Mysle, że moze robin poprostu zmiekla i nie chciala jeszcze zrywac z Kevinem. Robin plus ted to byloby okropne (zreszta w opowiesciach jest ciotka robin wiec nie moga ich juz laczyc bo to chyba jest ostatni sezon)!! a do grupy hug burney sie przylaczam- tak mi go zal bylo - naprawde - coz mysle ze n-p harris swietnie gra bo autentycznie sie wczulam
podobno ma byc jeszcze 8 sezon:) ale zobaczcie...Robin tez cierpiala jak jak Barney byl z Norą...teraz cierpi Barney...mam nadzieje, ze skonczy sie happy endem:) Jakby wrocili do wątku Robin-Ted,,,zwątpiłabym.;/
Więc z Norą już prawdopoobnie nieaktualne. Jak będzie z Robin to delikatnie mówiąc głupio. Jakoś jej nigdy nie lubiłem, od samego początku jak się pojawiła, nie dość, żę brzydka to i denerwująca
na początku Robin była super, później zaczęli z niej robić głupią (po prostu GŁUPIĄ osobę, która np nie wie że Biegun Płd istnieje). Ale mam nadzieję, że to z nią będzie Barney.

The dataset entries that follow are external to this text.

-- ==== Sys2Proof/Machine/Core.lean ====
section
/-! DEFINITION. The machine as the host's interface takes it. -/

def Sys2Proof.core : Host.Core :=
  { State := Sys2Proof.Machine.State
    Fault := Sys2Proof.Machine.Fault
    Refusal := Sys2Proof.Machine.Refusal
    step := Sys2Proof.Machine.step
    reset := Sys2Proof.Machine.State.reset }
end

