/-- 06 R117, R125, R126, R128: the prime timer's expiry ends its pass NO_FLOW: the main is FAULTED with cause
NO_FLOW and holds no source, the context is FREE, MAIN_FAULT and PASS_ENDED are raised. That end is
`State.endPass`, as every end of a pass, so its settlement and its main are those of DwellAndSuspensionLimit and
its report the one below. CLEAR above 3 is refused RANGE, of a main that is not FAULTED STATE; else the main is
CLOSED with no fault cause and an attempt on it is asked for. 03 R61 to R65; 06 R127: every pass end hands Pile
Watch a report: the Last wetting stamp is written whole and Engaged cleared; where bays were done the moisture
credit is given, the deferral count and the flags cleared, the bed's Pass count moved on and the Bed mark with it,
and every other present pile of the bed is tested in ascending index: one that the sweep-due test finds due is
marked and its Urgency raised, and the offer rule is applied to it, before the next is tested; then the pile is
re-evaluated. An expiry takes effect only where its timer has run out (06 R129; log 3). -/
def Obligations.FaultAndClear : Prop :=
  (∀ (s : State) (c : Fin 8), s.live = true →
      (∀ p, s.engine.contexts.get c = some p → p.primeTimer = some 0 →
        ∃ u : State, exec (.primeTimerExpiry c) s = .next u.eventEnd
          ∧ u = s.endPass none c (.noFlow .noFlow) true ∧ u.frame = s.frame ∧ u.engine.contexts = s.engine.contexts.put c none
          ∧ u.engine.mains = s.engine.mains.put p.main { s.engine.mains.get p.main with
              state := .faulted, openSource := none, context := none, fault := some .noFlow }
          ∧ u.control.lastEnded = some (p.pile, .noFlow .noFlow)
          ∧ u.notices.pending.get NoticeKind.mainFault.place = true
          ∧ u.notices.subjects.get NoticeKind.mainFault.place = p.main.val
          ∧ u.notices.pending.get NoticeKind.passEnded.place = true
          ∧ u.notices.subjects.get NoticeKind.passEnded.place = p.pile.val
          ∧ ((∀ m, m ≠ p.main → (s.engine.mains.get m).state = .faulted) → u.notices.allFaulted = true)
          ∧ u.engine.asked = Table.fill 4 true)
      ∧ ((∀ p, s.engine.contexts.get c = some p → p.primeTimer ≠ some 0) →
        exec (.primeTimerExpiry c) s = .next s.eventEnd))
    ∧ (∀ (s : State) (main : Byte), s.Accepts →
      (3 < main.toNat → exec (.clear main) s = .next (s.commandEnd Code.clear (some (.range, main))))
      ∧ ∀ m : Fin 4, m.val = main.toNat →
        ((s.engine.mains.get m).state ≠ .faulted →
          exec (.clear main) s = .next (s.commandEnd Code.clear (some (.state, main))))
        ∧ ((s.engine.mains.get m).state = .faulted →
          exec (.clear main) s = .next (({ s with
            engine := { s.engine with
              mains := s.engine.mains.put m { s.engine.mains.get m with state := .closed, fault := none }
              asked := s.engine.asked.put m true } } : State).commandEnd Code.clear
                (some (.done, main)))))
    ∧ (∀ (s t : State) (x : Option (Fin 5)) (c : Fin 8) (p : Pass) (e : PassEnd) (offers : Bool),
      s.engine.contexts.get c = some p → t = s.endPass x c e offers →
      ∃ u : State, u.frame = s.frame ∧ u.watch = s.watch ∧ u.queue = s.queue
        ∧ u.engine.contexts = s.engine.contexts.put c none
        ∧ ∀ r : EndReport, r = { pile := p.pile, cannon := p.cannon, source := p.source, ending := e,
                                 baysDone := p.baysDone, baysPlanned := p.baysPlanned,
                                 delivered := p.finalDelivered e, clarity := p.clarity } →
          t.watch = (u.takeEndReport r offers).watch ∧ t.queue = (u.takeEndReport r offers).queue
          ∧ t.engine.contexts = s.engine.contexts.put c none ∧ t.frame = s.frame
          ∧ t.engine.asked = Table.fill 4 true ∧ t.control.lastEnded = some (p.pile, e)
          ∧ t.notices.pending.get NoticeKind.passEnded.place = true
          ∧ t.notices.subjects.get NoticeKind.passEnded.place = p.pile.val)
    ∧ ∀ (s : State) (r : EndReport) (offers : Bool) (p : Pile) (l : Living) (stamp : Wetting) (n : Word16),
      s.geometry.piles.get r.pile = some p → l = s.watch.living.get r.pile →
      stamp = { time := ⟨s.clock.day, s.clock.second⟩, ending := r.ending, cannon := r.cannon,
                source := r.source, baysDone := r.baysDone, baysPlanned := r.baysPlanned,
                delivered := r.delivered, basis := (s.windBasis ⟨s.clock.day, s.clock.second⟩).kind,
                sector := (s.windBasis ⟨s.clock.day, s.clock.second⟩).sector, gust := s.engine.gust,
                clarity := r.clarity } →
      n = s.watch.passCount.get p.bed + 1 →
      (r.baysDone = 0 → s.takeEndReport r offers = ({ s with
        watch := { s.watch with
          living := s.watch.living.put r.pile { l with wetting := some stamp, engaged := false } } } :
        State).reevaluate r.pile offers)
      ∧ (0 < r.baysDone → ∃ u : State, s.takeEndReport r offers = u.reevaluate r.pile offers
        ∧ u.frame = s.frame ∧ u.water = s.water ∧ u.notices = s.notices ∧ u.control = s.control
        ∧ u.watch.mustCount = s.watch.mustCount ∧ u.watch.passCount = s.watch.passCount.put p.bed n
        ∧ u.watch.living.get r.pile = { l with
            wetting := some stamp, engaged := false
            moisture := min 100 (l.moisture + (match s.geometry.cannons.get r.cannon with
              | some k => k.gain
              | none => 0) * r.baysDone / r.baysPlanned)
            deferral := 0, escalated := false, sweepDue := false, bedMark := n
            carried := (u.watch.living.get r.pile).carried
            unqueued := (u.watch.living.get r.pile).unqueued }
        ∧ ∀ j, j ≠ r.pile → ∀ (old new : Living) (due : Prop), old = s.watch.living.get j →
          new = u.watch.living.get j →
          (due ↔ (∃ q, s.geometry.piles.get j = some q ∧ q.bed = p.bed)
            ∧ (s.geometry.beds.get p.bed).sweepLimit ≠ 0
            ∧ (s.geometry.beds.get p.bed).sweepLimit ≤ (n - old.bedMark).toNat ∧ old.sweepDue = false) →
          (¬ due → new = { old with carried := new.carried, unqueued := new.unqueued })
          ∧ (due → new = { old with
              sweepDue := true
              urgency := if old.urgency = .must then .must else .need
              carried := new.carried, unqueued := new.unqueued })
          ∧ (due → old.engaged = false → (s.control.mode = .active ∨ s.control.mode = .held) →
              (∃ o ∈ u.queue, o.pile = j) ∨ new.unqueued = true))
      ∧ (0 < r.baysDone → ∀ (next : State → Fin 48 → State) (v : State),
        (∀ w j, w.geometry.piles.get j = none → next w j = w) →
        (∀ w j q d, w.geometry.piles.get j = some q → d = w.watch.living.get j → ∀ due : Prop,
          (due ↔ q.bed = p.bed ∧ j ≠ r.pile ∧ (w.geometry.beds.get p.bed).sweepLimit ≠ 0
            ∧ (w.geometry.beds.get p.bed).sweepLimit ≤ (w.watch.passCount.get p.bed - d.bedMark).toNat
            ∧ d.sweepDue = false) →
          (¬ due → next w j = w)
          ∧ (due → next w j = ({ w with
            watch := { w.watch with
              living := w.watch.living.put j { d with
                sweepDue := true, urgency := if d.urgency = .must then .must else .need } } } :
                  State).offerRule j)) →
        v = { s with
          watch := { s.watch with
            living := s.watch.living.put r.pile { l with
              wetting := some stamp, engaged := false
              moisture := min 100 (l.moisture + (match s.geometry.cannons.get r.cannon with
                | some k => k.gain
                | none => 0) * r.baysDone / r.baysPlanned)
              deferral := 0, escalated := false, sweepDue := false, bedMark := n }
            passCount := s.watch.passCount.put p.bed n } } →
        s.takeEndReport r offers = ((List.finRange 48).foldl next v).reevaluate r.pile offers)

patrzcie, tam gdzie na Filmwebie (tuż pod średnią oceną) zawsze widniał 'Playbook' jako najlepiej oceniony odcinek, pojawił się teraz 'Tick, tick, tick'.
aj juz wiem o co chodzi z ta piosenką...pierwszy raz oglądalam nowy odcinek bez napisów i tego nie wyłapałam...:) no wlasnie...piosenka...a pamietacie jak w szostym sezonie byl odcinek gdzie oni sie scigali?i wtedy Robin tak plakała, ze Nowy Jork ją odrzuca..cos takiego. Wtedy Barney popchnąl Teda i przez to wyscig wygrala Robin. A Ted powiedzial, ze do dzisiaj wujek Barney nie przyzna się, ze podłozyl noge Tedowi...wiec moze jednak Barney bedzie z Robin:):)
A pamiętacie może odcinek z motywem kupowania w sklepie? Robin & Ted, kiedy byli jeszcze razem wybrali się do sklepu, gdzie Ted kupił swoje cudowne czerwone buty. Gdy on przymierzał, Robin spotkała jakiegoś gościa. Kilka miesięcy/ lat/ odcinków później znów go spotkała, bodaj na imprezie z tatą Barneya ( nie pamiętam ). Zaczęła z nim kręcić, ale Ted coś spieprzył. W każdym razie w jednej z końcowych scen padła uwaga, że " nie był to jednak koniec" czy coś takiego... Co o tym myślicie?
Ogólnie scenarzysci planowali wieksza akcje a tym aktorem ale dostał on propozycje pracy w innej produkcji dlatego tez zakonczyli ten wątek:)
aaaaa ;< szkoda... myślałam, że może coś więcej, jakieś małe zamieszanie... lipa jednym słowmk ^^
no wlasnie...
Uwaga spoiler---------------------------->
czytałam, ze w 11 albo 12 odcinku to osoba która bedzie opowiadala cos swoim dzieciom bedzie...
Robin. Chłopiec- blondyn(czyzby po tatusiu?) a dziewczynka- brunetka..wiec teraz to juz sama nie wiem co o tym wszystkim myslec...:)
Geny płatają różne figle ;)
Ale ciekawie by było, gdyby między trójkąt Barney-Robin-Kevin wplątałby się ktoś czwarty ^^ Zresztą, uważam, że ten gość chyba najbardziej pasuje do R.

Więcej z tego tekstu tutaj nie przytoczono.